Le ministre a salué l’engagement d’Eni Côte d’Ivoire et félicité la compagnie pour son rapport local sur le développement durable 2024, ainsi que pour l’organisation de cette semaine HSE et l’opération de Beach Cleaning. 


Il a invité l’ensemble des opérateurs économiques à se conformer au code de l’environnement, à moderniser leurs équipements, à réduire leurs émissions de gaz à effet de serre et à contribuer à l’objectif national de réduction de 33,07 % des émissions d’ici 2030, dans le cadre de la contribution déterminée au niveau national 3.0.

« La culture HSE ne doit pas être perçue comme une simple exigence réglementaire. Elle constitue un investissement stratégique qui protège les travailleurs, améliore la performance des entreprises, réduit les coûts liés aux accidents de travail et renforce la compétitivité de notre économie », a insisté Abou Bamba, avant de déclarer officiellement ouverte la Semaine HSE 2026.


Le directeur général d’Eni Côte d’Ivoire, Luca Faccenda, a pour sa part souligné que la HSE n’est pas une obligation réglementaire parmi d’autres, mais « une valeur fondamentale qui guide chacune de nos décisions, chacun de nos projets et chacune de nos opérations ». 


Il a réaffirmé l’ambition de l’entreprise de garantir un environnement de travail sûr pour tous, de prévenir les risques, de protéger les personnes et de préserver les ressources naturelles, tout en contribuant positivement au développement des territoires dans lesquels elle opère.

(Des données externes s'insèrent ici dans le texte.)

/-- R158. The window a change at `due` counts in: one begun there, or the one that runs. -/
theorem counted_eq {i : ContactInput} {due start : Clock} {count : Nat}
    (h : (i.windowStart = none ∧ start = due ∧ count = 1)
      ∨ ∃ w, i.windowStart = some w ∧ ((1000000 ≤ (due - w).toNat ∧ start = due ∧ count = 1)
          ∨ ((due - w).toNat < 1000000 ∧ start = w ∧ count = i.changes + 1))) :
    i.counted due = (start, count) := by
  unfold ContactInput.counted
  obtain ⟨hw, rfl, rfl⟩ | ⟨w, hw, ⟨hold, rfl, rfl⟩ | ⟨hyoung, rfl, rfl⟩⟩ := h
  · rw [hw]
  · rw [hw]
    exact if_pos hold
  · rw [hw]
    exact if_neg (Nat.not_le.2 hyoung)

section
variable {s : State} {n : Fin 8} {due : Clock} {level : Bool} (hends : s.inputs[n].filterEnds = some due)
  (hlevel : s.inputs[n].settling = some level) (hdue : reached s.clock due = true)
include hends hlevel hdue

/-- R157. A reached timer of an input with no accepted level. -/
theorem filterExpired_first (ha : s.inputs[n].accepted = none) : filterExpired n s = firstSettle n level s := by
  unfold filterExpired
  dsimp only
  rw [hends, hlevel]
  dsimp only
  rw [if_pos hdue, ha]

/-- R156, R158. A reached timer of an input with an accepted level. -/
theorem filterExpired_judged {old : Bool} (ha : s.inputs[n].accepted = some old) {start : Clock} {count : Nat}
    (hc : s.inputs[n].counted due = (start, count)) : filterExpired n s =
      if s.settings.contacts[n].limit.toNat < count then blockInput n start count s else acceptChange n level start count s := by
  unfold filterExpired
  dsimp only
  rw [hends, hlevel]
  dsimp only
  rw [if_pos hdue, ha]
  dsimp only
  rw [hc]

end

/-- Settles O50: a raw change does to its input what `rawChanged` says, and a first settle is `firstSettle`. -/
theorem rawChangesAreFiltered : Obligations.RawChangesAreFiltered := by
  refine fun s n => ⟨?_, fun due level hends hlevel ha hdue => ?_⟩
  · obtain ⟨e, he⟩ := rawChange_eq n s
    refine ⟨_, congrArg Host.Outcome.next he, rfl, fun m hm => ?_, fun hf => ?_, fun hf hb => ?_, fun hf hb ha => ?_, fun hf hb ha => ?_, rfl⟩
    · dsimp only
      split
      · exact modifyAt_inputs_ne _ _ hm
      · rfl
    all_goals simp only [hf, if_true, Bool.false_eq_true, if_false]
    · exact (modifyAt_inputs_self ..).trans (rawChanged_blocked hb)
    · exact (modifyAt_inputs_self ..).trans (rawChanged_returned hb ha)
    · exact (modifyAt_inputs_self ..).trans (rawChanged_settles hb ha)
  · obtain ⟨e, he⟩ := firstSettle_eq n level s
    exact ⟨_, congrArg Host.Outcome.next ((filterExpired_first hends hlevel hdue ha).trans he), modifyAt_inputs_self ..,
      fun m hm => modifyAt_inputs_ne _ _ hm, rfl, rfl, rfl⟩

/-! ## The end of a block (R159) -/

/-- R159. An input that unblocks at the raw level `level`. -/
def ContactInput.unblock (level : Bool) (i : ContactInput) : ContactInput :=
  { i with blocked := false, waiting := false, changes := 0, windowStart := none, accepted := some level
           lastChange := if i.accepted = some level then i.lastChange else i.rawSince }

theorem modifyAt_congr {α : Type} {n : Nat} (v : Vector α n) (i : Fin n) {f g : α → α} (h : f v[i] = g v[i]) :
    modifyAt v i f = modifyAt v i g := by
  unfold modifyAt
  exact congrArg (fun x => v.set i.val x i.isLt) h

theorem updateContacts_unblock (n : Fin 8) (s : State) : ∃ e,
    updateContacts (·.modifyInput n (fun i =>
      { i with blocked := false, waiting := false, changes := 0, windowStart := none, accepted := some s.pins.raw[n]
               lastChange := if s.inputs[n].accepted ≠ some s.pins.raw[n] then i.rawSince else i.lastChange })) s
      = { s with inputs := modifyAt s.inputs n (ContactInput.unblock s.pins.raw[n]), contactEdition := e } := by
  obtain ⟨e, he⟩ := updateContacts_input n _ s
  refine ⟨e, he.trans ?_⟩
  rw [modifyAt_congr s.inputs n (g := ContactInput.unblock s.pins.raw[n])]
  simp [ContactInput.unblock]

/-- R159. An input unblocks in RUNNING: its claim, and those of a change where the raw level is not the accepted one. -/
theorem unblockInput_eq (n : Fin 8) {s : State} (h : s.partState = .running) : ∃ e, unblockInput n s = { s with
    inputs := modifyAt s.inputs n (ContactInput.unblock s.pins.raw[n]), contactEdition := e
    journal := { s.journal with claims := s.journal.claims
      ++ [contactUnblocked n s.inputs[n].accepted s.pins.raw[n] s.clock]
      ++ if s.inputs[n].accepted ≠ some s.pins.raw[n] ∧ s.settings.contacts[n].journal = true then
          [contactChanged n s.inputs[n].accepted s.pins.raw[n] s.inputs[n].rawSince] else [] }
    events := s.events ++ if s.inputs[n].accepted = some s.pins.raw[n] then []
      else [.contact n s.pins.raw[n] s.inputs[n].rawSince] } := by
  obtain ⟨e, he⟩ := updateContacts_unblock n s
  refine ⟨e, ?_⟩
  unfold unblockInput
  dsimp only
  rw [he]
  by_cases hm : s.inputs[n].accepted = some s.pins.raw[n]
  · rw [if_neg (not_not.2 hm), if_neg (fun hall => hall.1 hm), if_pos hm, List.append_nil, List.append_nil]
    rfl
  · have moved : (s.inputs[n].accepted ≠ some s.pins.raw[n] ∧ s.settings.contacts[n].journal = true)
        = (s.settings.contacts[n].journal = true) := propext (and_iff_right hm)
    rw [if_pos hm, if_neg hm, announceChange_eq]
    · simp only [moved]
      rfl
    · exact h

theorem rawStable_iff {s : State} {n : Fin 8} : rawStable n s = true
    ↔ (halfMillis s.settings.contacts[n].filter).toNat ≤ (s.clock - s.inputs[n].rawSince).toNat := decide_eq_true_iff

section
variable {s : State} {n : Fin 8} (hb : s.inputs[n].blocked = true)
include hb

/-- R159. A block count run out. -/
theorem blockRunOut_eq (hc : s.inputs[n].blockCount = 0) (hw : s.inputs[n].waiting = false) : blockRunOut n s =
    if rawStable n s then unblockInput n s else s.modifyInput n (fun i => { i with waiting := true }) := by
  unfold blockRunOut
  dsimp only
  rw [hb, hc, hw]
  rfl

/-- R159. A waiting input whose raw level is stable. -/
theorem unblockWaiting_eq (hw : s.inputs[n].waiting = true) (hs : rawStable n s = true) : unblockWaiting n s = unblockInput n s := by
  unfold unblockWaiting
  rw [hb, hw, hs]
  rfl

« Les défis auxquels nous sommes confrontés, changement climatique, transition énergétique, protection de la biodiversité et sécurité industrielle, exigent des réponses collectives. Aucun acteur ne peut les relever seul », a déclaré M. Faccenda.


Il a réaffirmé la volonté d’Eni Côte d’Ivoire de poursuivre sa collaboration étroite avec les autorités ivoiriennes, les communautés et l’ensemble des parties prenantes pour construire un modèle de développement conciliant performance énergétique, responsabilité environnementale et progrès social.